TubeKit: A Youtube Crawling Toolkit

Video Tutorial

Step-by-Step Guide

Czech translation (translated by Alex Huston from autip.com)

Getting Started

Download TubeKit.
Make sure you have other tools downloaded and configured as listed on the download page. TubeKit has been tested on Linux and Mac and it should work fine with any other UNIX-based system.
Move the dowloaded zip file to a place where your web-server can see it. Unzip the file. This should create a directory called 'TubeKit'.
Create a subdirectory in 'TubeKit' directory with a name of your project. For instance, if you want to create a crawler for travel related videos, you might want to create a subdirectory called 'Travel'. Make sure your web-server has write permissions to the project directory.
Point your browser to 'TubeKit' directory through the web-server. If you have a standard configuration, this could be http://127.0.0.1/TubeKit. Ask your system administrator if you are not clear about using the web-server.
Click on 'Setup' and fill in the details. Description of these fields is given below.

Basic Configuration

Specify a name of your project. Make sure this is same as the name of the directory that you created for your project. In the example given above, this will be 'Travel' (watch for the case).
Give a prefix. This will be used to name the files generated. For travel project, this could be 'tr'.
Give the path to store the crawler. For our example above, this could be /home/public_html/TubeKit/Travel. DO NOT include '/' at the end. TubeKit will create two subdirectories in there: one for storing flash videos, and the other one for MPEG videos.

Database Setup

Provide the host name. If the database is on your local machine, this would be 'localhost'.
Give a name for your database. For instance, 'travel'.
Provide username for your MySQL account.
Provide password for your MySQL account.

YouTube Setup

Select from 17 different attributes to crawl for each video. You can select an attribute to be collected only once (the first time that video is crawled), every time, or never.

Crawling Setup

Specify when each of the components should be executed on a regular basis. If something is not relevant, put '*'. Brief description of these components is given below.

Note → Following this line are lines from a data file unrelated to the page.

/-- R30, R31, R39, R46: no command writes OPR, TXTLEN, TXT or the constant tables. The model's own fields `host` and
`rdata` are no command's either. -/
def Obligations.CommandsKeepHostInputs : Prop :=
  ∀ (i : Instr) (s t : State), exec i s = .next t →
    t.opr = s.opr ∧ t.txtlen = s.txtlen ∧ t.txt = s.txt ∧ t.cfg = s.cfg ∧ t.host = s.host ∧ t.rdata = s.rdata

/-- R32 to R36, R40 to R45: each register and buffer is changed only by the commands its rule names as its writers
(BRREAD and BWWRITE also move their own record: R149, R154). -/
def Obligations.RegistersHaveTheirWriters : Prop :=
  ∀ (i : Instr) (s t : State), exec i s = .next t →
    (i ∉ [.parse, .punapply, .decodePw, .encodePw true, .encodePw false] → t.sym = s.sym) ∧
    (i ∉ [.papply, .pack86, .bwflush, .decodePw, .encodePw true, .encodePw false] → (∀ nb, i ≠ .bwwrite nb) →
      t.prm = s.prm) ∧
    (i ∉ [.pack68, .obfdec, .obfenc, .ckgen, .bwflush, .decodePw, .encodePw true, .encodePw false] →
      (∀ nb, i ≠ .bwwrite nb) → t.frm = s.frm) ∧
    (i ∉ [.render, .encodePw true, .encodePw false] → t.out = s.out ∧ t.outlen = s.outlen) ∧
    (i ∉ [.pseedf, .pnext, .obfdec, .obfenc, .decodePw, .encodePw true, .encodePw false] →
      (∀ seed, i ≠ .pseedi seed) → t.gen = s.gen) ∧
    ((∀ w buf start len, i ≠ .brinit w buf start len) → (∀ nb, i ≠ .brread nb) → t.br = s.br) ∧
    ((∀ w buf start len, i ≠ .bwinit w buf start len) → (∀ nb, i ≠ .bwwrite nb) → i ≠ .bwflush → t.bw = s.bw) ∧
    (i ∉ [.crcinit, .crcsym, .decodePw] → (∀ b, i ≠ .crcbyte b) → t.crc = s.crc) ∧
    (i ∉ [.crcsym, .decodePw] → t.revive = s.revive) ∧
    (i ∉ [.ckchk, .ckgen, .decodePw, .encodePw true] → (∀ a b, i ≠ .cksum a b) → t.cksum = s.cksum)

/-- R215, R221: NOP does nothing but set ERR to 0; CLRERR also clears STICKY and FIRSTERR. -/
def Obligations.NopAndClrerrEffects : Prop :=
  ∀ s : State,
    exec .nop s = .next { s with status := s.okStatus } ∧
    exec .clrerr s = .next { s with status := { s.okStatus with sticky := false, firsterr := .ok } }

/-! ### Symbol Translator -/

/-- R113: where TXT spells a password, PARSE writes its codes to SYM, sets ERR to 0, and changes nothing else. -/
def Obligations.ParseTranslatesPassword : Prop :=
  ∀ (s : State) (codes : Vector Code 30), s.cfg.SymTableOk → s.Spells codes →
    exec .parse s = .next { s with status := s.okStatus, sym := codes }

/-- R113, R239: PARSE and DECODE fail in the order TXTLEN, length, first unknown token, and change nothing but the
error effects. -/
def Obligations.ParseFailsInOrder : Prop :=
  ∀ (i : Instr) (s : State), i = .parse ∨ i = .decodePw →
    (256 < s.txtlen.toNat → exec i s = .next (failed .illegalOperand (encode i) s)) ∧
    (s.txtlen.toNat ≤ 256 → (passwordChars s).length ≠ 60 →
      exec i s = .next (failed .invalidLength (BitVec.ofNat 32 (passwordChars s).length) s)) ∧
    (s.txtlen.toNat ≤ 256 → (passwordChars s).length = 60 → ∀ k : Fin 30,
      (∀ j : Fin 30, j < k → ∃ c : Fin 64, s.cfg.symTable[c] = passwordToken s j.val) →
      (∀ c : Fin 64, s.cfg.symTable[c] ≠ passwordToken s k.val) →
      exec i s = .next (failed .invalidSymbol (BitVec.ofNat 32 k.val) s))

/-- R112, R116: SYMDEC puts in RES the code whose entry is the token with its letters upper-cased, and raises
INVALID_SYMBOL with RES = 0 if there is none. -/
def Obligations.SymdecLooksUpToken : Prop :=
  ∀ (s : State) (t0 t1 : Byte), s.cfg.SymTableOk →
    (∀ c : Fin 64, s.cfg.symTable[c] = (upper t0, upper t1) →
      exec (.symdec t0 t1) s = .next { s with status := s.okStatus, res := BitVec.ofNat 32 c.val }) ∧
    ((∀ c : Fin 64, s.cfg.symTable[c] ≠ (upper t0, upper t1)) →
      exec (.symdec t0 t1) s = .next (failed .invalidSymbol 0#32 s))

/-- R117: SYMENC puts the table's token of the code in RES, first character in bits 7:0, second in bits 15:8. -/
def Obligations.SymencGivesToken : Prop :=
  ∀ (s : State) (c : Fin 64),
    exec (.symenc (BitVec.ofNat 6 c.val)) s =
      .next { s with
        status := s.okStatus
        res := BitVec.ofNat 32 (s.cfg.symTable[c].1.toNat + 256 * s.cfg.symTable[c].2.toNat) }

/-- R114, R115: RENDER writes OUT and OUTLEN = 65, ERR to 0, and nothing else; token k stands at 2k + k/5, the separators at
10, 21, 43, 54 (space) and 32 (line break), which fixes all 65 bytes. -/
def Obligations.RenderPlacesTokens : Prop :=
  ∀ s : State, ∃ out : Vector Byte 65,
    exec .render s = .next { s with status := s.okStatus, out := out, outlen := 65#7 } ∧
    (∀ (k : Fin 30) (c : Fin 64), s.sym[k].toNat = c.val →
      out[2 * k.val + k.val / 5]? = some (upper s.cfg.symTable[c].1) ∧
      out[2 * k.val + k.val / 5 + 1]? = some (lower s.cfg.symTable[c].2)) ∧
    out[10] = 0x20#8 ∧ out[21] = 0x20#8 ∧ out[43] = 0x20#8 ∧ out[54] = 0x20#8 ∧ out[32] = 0x0A#8

/-- R118: RENDER, the host's copy of OUT into TXT with TXTLEN = 65, then PARSE: PARSE succeeds and SYM is what it was. -/
def Obligations.RenderThenParseKeepsSym : Prop :=
  ∀ (s t : State) (txt : Vector Byte 256), s.cfg.SymTableOk → exec .render s = .next t →
    (∀ o : Fin 65, txt[o.val]? = some t.out[o]) →
    ∃ u, exec .parse { t with txt := txt, txtlen := 65#9 } = .next u ∧ u.status.err = .ok ∧ u.sym = s.sym

/-! ### Permutation Stage -/

/-- R131: PAPPLY sets PRM[i] to SYM[P[i]] for i = 0..29; PRM[30] and everything else but ERR stays. -/
def Obligations.PapplyMovesSymbols : Prop :=
  ∀ s : State, ∃ prm : Vector Code 31,
    exec .papply s = .next { s with status := s.okStatus, prm := prm } ∧
    (∀ i : Fin 30, prm[i.val]? = some s.sym[s.cfg.perm[i]]) ∧ prm[30] = s.prm[30]

/-- R132: PUNAPPLY sets SYM[P[i]] to PRM[i] for i = 0..29, with P a permutation; everything else but ERR stays. -/
def Obligations.PunapplyMovesSymbols : Prop :=
  ∀ s : State, s.cfg.PermOk → ∃ sym : Vector Code 30,
    exec .punapply s = .next { s with status := s.okStatus, sym := sym } ∧
    ∀ i : Fin 30, s.prm[i.val]? = some sym[s.cfg.perm[i]]

/-- R133: PAPPLY then PUNAPPLY leaves SYM unchanged; PUNAPPLY then PAPPLY leaves PRM[0..29] unchanged. -/
def Obligations.PermutationsUndoEachOther : Prop :=
  ∀ s : State, s.cfg.PermOk →
    (∃ t, execAll [.papply, .punapply] s = .next t ∧ t.sym = s.sym) ∧
    ∃ t, execAll [.punapply, .papply] s = .next t ∧ t.prm = s.prm

/-! ### Bit Repacker -/

/-- R142, R143 with the bit order of R67 and R68: PACK68 makes frame bit k the bit k mod 6 of PRM[k div 6] for k < 180, and 0
above; everything else but ERR stays. -/
def Obligations.Pack68MovesBits : Prop :=
  ∀ s : State, ∃ frm : Vector Byte 23,
    exec .pack68 s = .next { s with status := s.okStatus, frm := frm } ∧
    ∀ k, k < 184 → frameBit frm k =
      if k < 180 then (s.prm[k / 6]?.getD 0#6).getLsbD (k % 6) else false

/-- R144, R145 with the bit order of R67 and R68: PACK86 makes bit b of PRM[j] the frame bit 6j + b, and 0 above bit 183;
PRM[30] is the high half of FRM[22]; everything else but ERR stays. -/
def Obligations.Pack86MovesBits : Prop :=
  ∀ s : State, ∃ prm : Vector Code 31,
    exec .pack86 s = .next { s with status := s.okStatus, prm := prm } ∧
    (∀ (j : Fin 31) (b : Fin 6), prm[j].getLsbD b.val =
      if 6 * j.val + b.val < 184 then frameBit s.frm (6 * j.val + b.val) else false) ∧
    prm[30].toNat = s.frm[22].toNat / 16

Execute queries (component-1): run the seed queries on YouTube and collect the top 100 results. Each time there is a new video, extract the attributes that are marked to be collected only once.
Crawl (component-2): look into the list of videos resulted by executing the queries, go back to YouTube and extract the 'Every time' marked attributes for those videos.
Download videos in Flash format (component-3): YouTube has videos in flash format. We use a third party tool called 'youtube-dl' to download flash videos.
Convert videos to MPEG (component-4): it may be helpful to have videos in more standardized format such as mpeg. This component does exactly that using 'ffmpeg'

Note: typically, you should put component-1 run first. It should take a few minutes based on the number of queries. Running component-2 after component-1 is finished is a good practice, so that you have the information about all the new results for the queries that you have. Components 3 and 4 can be run any time. Scheduling is optional; if you want, you can run all the components manually.

What happens next?

Once you click 'Run Setup', the following things happen.

Configuration paramaters are stored in project_directory/config.php.
Other scripts are created and stored in the project directory.
Database is created.
Tables for queries, crawl-once, and crawl-everytime are created.
A file is created that lists your cron jobs (scheduled events on a UNIX system). Use this file to schedule your cron jobs ('crontab cron_file_name' command) or append to your existing cron jobs (using 'crontab -e' command).

You should now be able to browse your crawler by pointing your browser to that subdirectory. In our example case, it could be http://127.0.0.1/TubeKit/Travel. If you want to edit cron jobs, use 'crontab -e' command.

Click on 'Queries' link and add seed queries in the interface that comes up. These queries will now continue to be monitored as per the configuration. If you want to edit the queries, you should directly login to your MySQL database and access the table 'prefix_queries'.